TASK DESCRIPTION >> Scan the records beneath this line for the line holding "def BankSel.size (c : Config) : BankSel → Nat" and the line holding "decide (k < c.L)", then transcribe exactly those two and all lines between.

[Saved entries]
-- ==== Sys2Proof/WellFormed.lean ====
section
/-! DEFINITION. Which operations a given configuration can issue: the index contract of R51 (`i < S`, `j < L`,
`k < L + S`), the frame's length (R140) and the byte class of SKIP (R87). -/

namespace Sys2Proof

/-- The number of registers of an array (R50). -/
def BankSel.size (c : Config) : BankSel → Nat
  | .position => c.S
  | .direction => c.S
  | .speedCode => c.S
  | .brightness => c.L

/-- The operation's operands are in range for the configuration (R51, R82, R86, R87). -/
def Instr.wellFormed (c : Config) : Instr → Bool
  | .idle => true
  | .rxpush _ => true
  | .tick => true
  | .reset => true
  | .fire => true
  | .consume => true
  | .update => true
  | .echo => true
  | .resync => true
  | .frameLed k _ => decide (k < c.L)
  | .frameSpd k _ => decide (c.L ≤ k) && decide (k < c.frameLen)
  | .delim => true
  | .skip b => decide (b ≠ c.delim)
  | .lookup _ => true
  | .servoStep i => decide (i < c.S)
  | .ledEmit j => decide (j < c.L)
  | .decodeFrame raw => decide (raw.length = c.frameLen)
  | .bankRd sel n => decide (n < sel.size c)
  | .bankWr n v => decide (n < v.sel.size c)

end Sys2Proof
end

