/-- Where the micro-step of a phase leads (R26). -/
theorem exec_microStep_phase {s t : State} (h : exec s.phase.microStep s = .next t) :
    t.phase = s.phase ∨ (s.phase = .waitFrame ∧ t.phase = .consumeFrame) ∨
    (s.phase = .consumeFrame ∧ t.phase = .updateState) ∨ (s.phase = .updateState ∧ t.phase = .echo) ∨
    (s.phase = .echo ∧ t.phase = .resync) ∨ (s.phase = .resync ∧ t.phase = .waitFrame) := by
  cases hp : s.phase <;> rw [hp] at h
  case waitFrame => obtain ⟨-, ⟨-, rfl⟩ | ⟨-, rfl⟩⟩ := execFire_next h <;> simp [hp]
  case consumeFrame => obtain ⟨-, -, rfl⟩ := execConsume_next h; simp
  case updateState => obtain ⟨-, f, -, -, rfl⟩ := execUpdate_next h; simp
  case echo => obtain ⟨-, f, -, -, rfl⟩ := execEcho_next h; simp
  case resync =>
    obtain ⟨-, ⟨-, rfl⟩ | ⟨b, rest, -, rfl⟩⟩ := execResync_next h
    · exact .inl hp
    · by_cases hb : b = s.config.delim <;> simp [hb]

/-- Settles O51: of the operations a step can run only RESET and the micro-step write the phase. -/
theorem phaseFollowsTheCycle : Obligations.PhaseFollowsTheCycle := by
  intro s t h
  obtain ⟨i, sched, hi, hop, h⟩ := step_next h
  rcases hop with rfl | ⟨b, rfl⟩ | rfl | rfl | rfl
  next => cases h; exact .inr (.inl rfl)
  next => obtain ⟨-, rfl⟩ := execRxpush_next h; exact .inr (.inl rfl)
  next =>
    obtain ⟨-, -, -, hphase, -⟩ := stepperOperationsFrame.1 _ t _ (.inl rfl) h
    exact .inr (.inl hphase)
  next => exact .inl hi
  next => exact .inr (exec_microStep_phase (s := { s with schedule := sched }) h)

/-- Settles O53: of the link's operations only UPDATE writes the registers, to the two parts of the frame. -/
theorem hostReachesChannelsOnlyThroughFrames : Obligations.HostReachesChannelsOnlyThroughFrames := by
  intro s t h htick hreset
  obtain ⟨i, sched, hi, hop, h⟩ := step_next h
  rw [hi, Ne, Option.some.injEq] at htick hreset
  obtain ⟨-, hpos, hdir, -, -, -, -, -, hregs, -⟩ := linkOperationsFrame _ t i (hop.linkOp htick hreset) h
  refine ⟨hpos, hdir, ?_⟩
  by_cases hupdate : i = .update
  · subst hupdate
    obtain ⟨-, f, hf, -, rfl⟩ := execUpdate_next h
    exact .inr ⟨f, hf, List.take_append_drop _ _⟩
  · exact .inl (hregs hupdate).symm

RESPONSE TO THIS EXERCISE >>
def BankSel.size (c : Config) : BankSel → Nat
  | .position => c.S
  | .direction => c.S
  | .speedCode => c.S
  | .brightness => c.L

/-- The operation's operands are in range for the configuration (R51, R82, R86, R87). -/
def Instr.wellFormed (c : Config) : Instr → Bool
  | .idle => true
  | .rxpush _ => true
  | .tick => true
  | .reset => true
  | .fire => true
  | .consume => true
  | .update => true
  | .echo => true
  | .resync => true
  | .frameLed k _ => decide (k < c.L)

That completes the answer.